Monday, 26 September 2011
A long time ago I would sit in my back garden, under the great eye, reading and writing. Luckily, being an anorak, I live under the London TMA so could clock the birds on approach to Heathrow. As well as the swifts darting high in the sky, beautiful little birds. Not as tiny as a kingfisher of course, which until I actually saw one in the Norfolk Broads, I believed to be the size of a pelican! Made sense to me at least. I used to live in fear, after clocking The Birds, of being attacked by a hoard of killer zombie kingfishers. Huge monster birds that could drag you away even if you pulled the old hornet skulking trick of diving under water and breathing through a handily stashed straw.
Anyway as I reclined, Ice Cold in Alex brew to hand, reading one of the most interesting books ever written, IBM could you believe, I watched the big birds dump speed and lower their flaps.
You filthy swine!!
Get your minds back on track.
So if you cast your peepers at that bird in the photee you’ll understand the frown on my brow as I watched the little birds, high in the sky, feeding off insects and the big birds, even higher, all of a sudden fucking with the rules of marketing as delineated by Moses. You aren’t stupid enough to believe that Freud’s inbred mutant family came up with it all by themselves are you? Sauce béarnaise is a poison to be administered to the drowning victim, liberally.

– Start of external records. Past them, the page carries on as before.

-- ==== Sys2Proof/Tests/Slice0.lean ====
section
/-! SUPPORT. The model's own tests. Expected values are from spec/95_test_vectors.md and spec/30_encoding.md, never from the model. The
witnesses at the end meet the hypotheses of the statements. -/

namespace Sys2Proof.Tests

open Sys2Proof.Machine

/-! ## Helpers -/

/-- The outcome is a next state of which `f` holds. -/
def nextIs (o : Host.Outcome State Fault Refusal) (f : State → Bool) : Bool :=
  match o with
  | .next t => f t
  | .fault _ => false
  | .refused _ => false

/-- A state with both strobes 0 and the given port values settled. -/
def at' (phase : Phase) (en : Bool) (ps : List Pins) : State :=
  { phase := phase, en := en, emit := false, err := false, inputs := ps, cycle := 7, host := 3 }

/-- The registers and, with the default ROM, the lines after one edge from `(phase, en)` with `(rst, cmd)` on the ports. -/
def edge (phase : Phase) (en rst : Bool) (cmd : Cmd) (r : Phase × Bool × Bool × Bool) (coil : Pattern) : Bool :=
  nextIs (step (at' phase en [⟨rst, cmd⟩])) fun t => decide (t.registers = r ∧ t.coil romDefault = coil)

/-! ## Decoding: the words of R50, all 16 (95 section 4) -/

theorem test_decode_idle_words : decode 0b0000#4 = .idle ∧ decode 0b0001#4 = .idle ∧ decode 0b0010#4 = .idle ∧
    decode 0b0011#4 = .idle ∧ decode 0b0100#4 = .idle ∧ decode 0b0101#4 = .idle ∧ decode 0b0110#4 = .idle ∧
    decode 0b0111#4 = .idle := by decide

theorem test_decode_stepInv0_word : decode 0b1000#4 = .stepInv0 := by decide

theorem test_decode_stepCw_word : decode 0b1001#4 = .stepCw := by decide

theorem test_decode_stepInv2_word : decode 0b1010#4 = .stepInv2 := by decide

theorem test_decode_stepCcw_word : decode 0b1011#4 = .stepCcw := by decide

theorem test_decode_stop_words : decode 0b1100#4 = .stop ∧ decode 0b1101#4 = .stop ∧ decode 0b1110#4 = .stop ∧
    decode 0b1111#4 = .stop := by decide

theorem test_table_words : decodeTableWord 8 0 = some .idle ∧ decodeTableWord 8 8 = some .stepInv0 ∧
    decodeTableWord 8 9 = some .stepCw ∧ decodeTableWord 8 10 = some .stepInv2 ∧ decodeTableWord 8 11 = some .stepCcw ∧
    decodeTableWord 8 12 = some .stop ∧ decodeTableWord 4 15 = some .stop := by decide

theorem test_wide_number_is_refused : decodeTableWord 8 25 = none := by decide

/-- R55 and R49: `STEP 3` is an invalid word, not the truncation `1011`. -/
theorem test_integer_three_is_not_truncated : stepInstr 3 = .stepInv0 ∧ stepInstr (-3) = .stepInv0 := by decide

/-- R56: `0111` prints as IDLE and is not canonical. -/
theorem test_disassemble : disassemble 0b0111#4 = ("IDLE", true) ∧ disassemble 0b1011#4 = ("STEP.CCW", false) := by decide

/-- R55: `REV 2` clockwise with `WAIT 1`. -/
theorem test_rev_expansion : (Pseudo.rev .clockwise 2 1).lines =
    [⟨false, 0b1001#4⟩, ⟨false, 0b0000#4⟩, ⟨false, 0b1001#4⟩, ⟨false, 0b0000#4⟩] := by decide

/-! ## WellFormed: one ill-formed term for each check -/

theorem test_wordFits_refuses_sixteen : wordFits 15 = true ∧ wordFits 16 = false := by decide

/-- S3: the default table is valid. -/
theorem test_rom_default_valid : romDefault.wellFormed = true := by decide

/-- S3: `[1110, 0110, 0101, 1001]` fails V1. -/
theorem test_rom_refused_by_v1 : (Rom.mk 0b1110#4 0b0110#4 0b0101#4 0b1001#4).wellFormed = false ∧
    ¬(Rom.mk 0b1110#4 0b0110#4 0b0101#4 0b1001#4).V1 := by decide

/-- S3: `[0010, 0110, 0101, 1001]` passes V1 and fails V2. -/
theorem test_rom_refused_by_v2 : (Rom.mk 0b0010#4 0b0110#4 0b0101#4 0b1001#4).wellFormed = false ∧
    (Rom.mk 0b0010#4 0b0110#4 0b0101#4 0b1001#4).V1 ∧ ¬(Rom.mk 0b0010#4 0b0110#4 0b0101#4 0b1001#4).V2 := by decide

/-- S3: `[1010, 0101, 0110, 1001]` passes V2 and fails V3. -/
theorem test_rom_refused_by_v3 : (Rom.mk 0b1010#4 0b0101#4 0b0110#4 0b1001#4).wellFormed = false ∧
    (Rom.mk 0b1010#4 0b0101#4 0b0110#4 0b1001#4).V2 ∧ ¬(Rom.mk 0b1010#4 0b0101#4 0b0110#4 0b1001#4).V3 := by decide

/-- S3: `[1010, 0110, 1010, 0110]` passes V1 to V3 and fails V4. -/
theorem test_rom_refused_by_v4 : (Rom.mk 0b1010#4 0b0110#4 0b1010#4 0b0110#4).wellFormed = false ∧
    (Rom.mk 0b1010#4 0b0110#4 0b1010#4 0b0110#4).V3 ∧ ¬(Rom.mk 0b1010#4 0b0110#4 0b1010#4 0b0110#4).V4 := by decide

/-! ## One edge per command (95 sections 2 to 4) -/

/-- K6's contrast, and the vector IDLE (3, 1). -/
theorem test_idle_holds : edge 1#2 false false 0b0100#4 (1#2, false, false, false) 0b0000#4 = true ∧
    edge 3#2 true false 0b0000#4 (3#2, true, false, false) 0b1001#4 = true := by decide

/-- K2: the wrap upward. -/
theorem test_stepCw_wraps : edge 3#2 true false 0b1001#4 (0#2, true, true, false) 0b1010#4 = true := by decide

/-- K5's contrast: a valid STEP re-energises. -/
theorem test_stepCw_re_energises : edge 2#2 false false 0b1001#4 (3#2, true, true, false) 0b1001#4 = true := by decide

/-- K1: the wrap downward. -/
theorem test_stepCcw_wraps : edge 0#2 false false 0b1011#4 (3#2, true, true, false) 0b1001#4 = true := by decide

/-- K3's contrast. -/
theorem test_stepCcw_goes_back : edge 2#2 true false 0b1011#4 (1#2, true, true, false) 0b0110#4 = true := by decide

/-- K4 and K5: no re-emission, and no energising. -/
theorem test_stepInv0_only_reports : edge 2#2 true false 0b1000#4 (2#2, true, false, true) 0b0101#4 = true ∧
    edge 2#2 false false 0b1000#4 (2#2, false, false, true) 0b0000#4 = true := by decide

/-- K3: no move by two. -/
theorem test_stepInv2_only_reports : edge 2#2 true false 0b1010#4 (2#2, true, false, true) 0b0101#4 = true := by decide

/-- K7, and K6: STOP while stopped still emits. -/
theorem test_stop_de_energises : edge 1#2 true false 0b1110#4 (1#2, false, true, false) 0b0000#4 = true ∧
    edge 1#2 false false 0b1100#4 (1#2, false, true, false) 0b0000#4 = true := by decide

/-- K10 and K11: reset wins over a valid and over an invalid STEP. -/
theorem test_reset_wins : edge 3#2 true true 0b1001#4 (0#2, false, false, false) 0b0000#4 = true ∧
    edge 2#2 true true 0b1010#4 (0#2, false, false, false) 0b0000#4 = true := by decide

/-- The strobes of the cycle before do not outlive an edge (R14, R15, R75's example). -/
theorem test_strobes_are_rewritten :
    nextIs (step { at' 1#2 true [⟨false, 0b0000#4⟩] with emit := true, err := true })
      (fun t => decide (t.registers = (1#2, true, false, false))) = true := by decide
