-- ==== Sys2Proof/Machine/RegMap.lean ====
section
/-! DEFINITION. The register map of the setup space (R10 to R13, R33): one row per register or family of registers, with its
address, class, writable bits and reset value, as the register tables of the chapters give them. Written out from those tables. -/

namespace Sys2Proof.Machine

/-- The class of a register (R13). -/
inductive RegClass where
  | live | tick | idle
  deriving DecidableEq, Repr, Inhabited

/-- One register, or a family of count registers: instance i lies at base + stride * (i / inner) + stride2 * (i % inner). -/
structure RegRow where
  base : Nat
  count : Nat
  inner : Nat
  stride : Nat
  stride2 : Nat
  cls : RegClass
  /-- bits of RW fields -/
  rw : Nat
  /-- bits of RWL fields -/
  rwl : Nat
  /-- bits of W1C fields -/
  w1c : Nat
  /-- bits of WO fields -/
  wo : Nat
  /-- reset value of instance i -/
  reset : Nat → Nat

/-- The BAR0 offset of instance i. -/
def RegRow.addr (r : RegRow) (i : Nat) : Nat := r.base + r.stride * (i / r.inner) + r.stride2 * (i % r.inner)

/-- The instance of a row that lies at an offset. -/
def RegRow.find (r : RegRow) (off : Nat) : Option Nat :=
  if off < r.base then none else
  let d := off - r.base
  let hi := if r.stride = 0 then 0 else d / r.stride
  let lo := if r.stride = 0 then d else d % r.stride
  let j := if r.stride2 = 0 then 0 else lo / r.stride2
  let i := hi * r.inner + j
  if i < r.count ∧ j < r.inner ∧ r.addr i = off then some i else none

namespace Reg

There they were, all of a sudden, graffiti’d. Someone had over ruled the marketing CHEKA of so many airlines and delineated a great big grey ovaloid on the under side of the fleets. Now this may seem trivial to most but if you know that marketing is all about making you forget reality and feel good about slavery then you will understand the power that the mind washed heathen have in our world.
To make you feel good about eating a turdburger and forget about sirloin, Alan Greenspan stylee. He and Ayn are stuffing themselves with panda steaks and tiger penises, drowning in fine wines, satiated with pleasure, whilst you starve for lack of sustenance, all the while they are watching reruns of your last moments, twitching in the dirt. That is marketing. That is reportage, misery harvesting for the misers. Usually staffed, in UKplc at least, by hobbyists who have a psychopath trait. NKVD anyone, no training needed, just a killer bent.
So back in 1998 someone was preparing the ground for the disinfo wars as I gazed into the blue.
Don’t believe me?
Could you be getting groomed for a great fire again?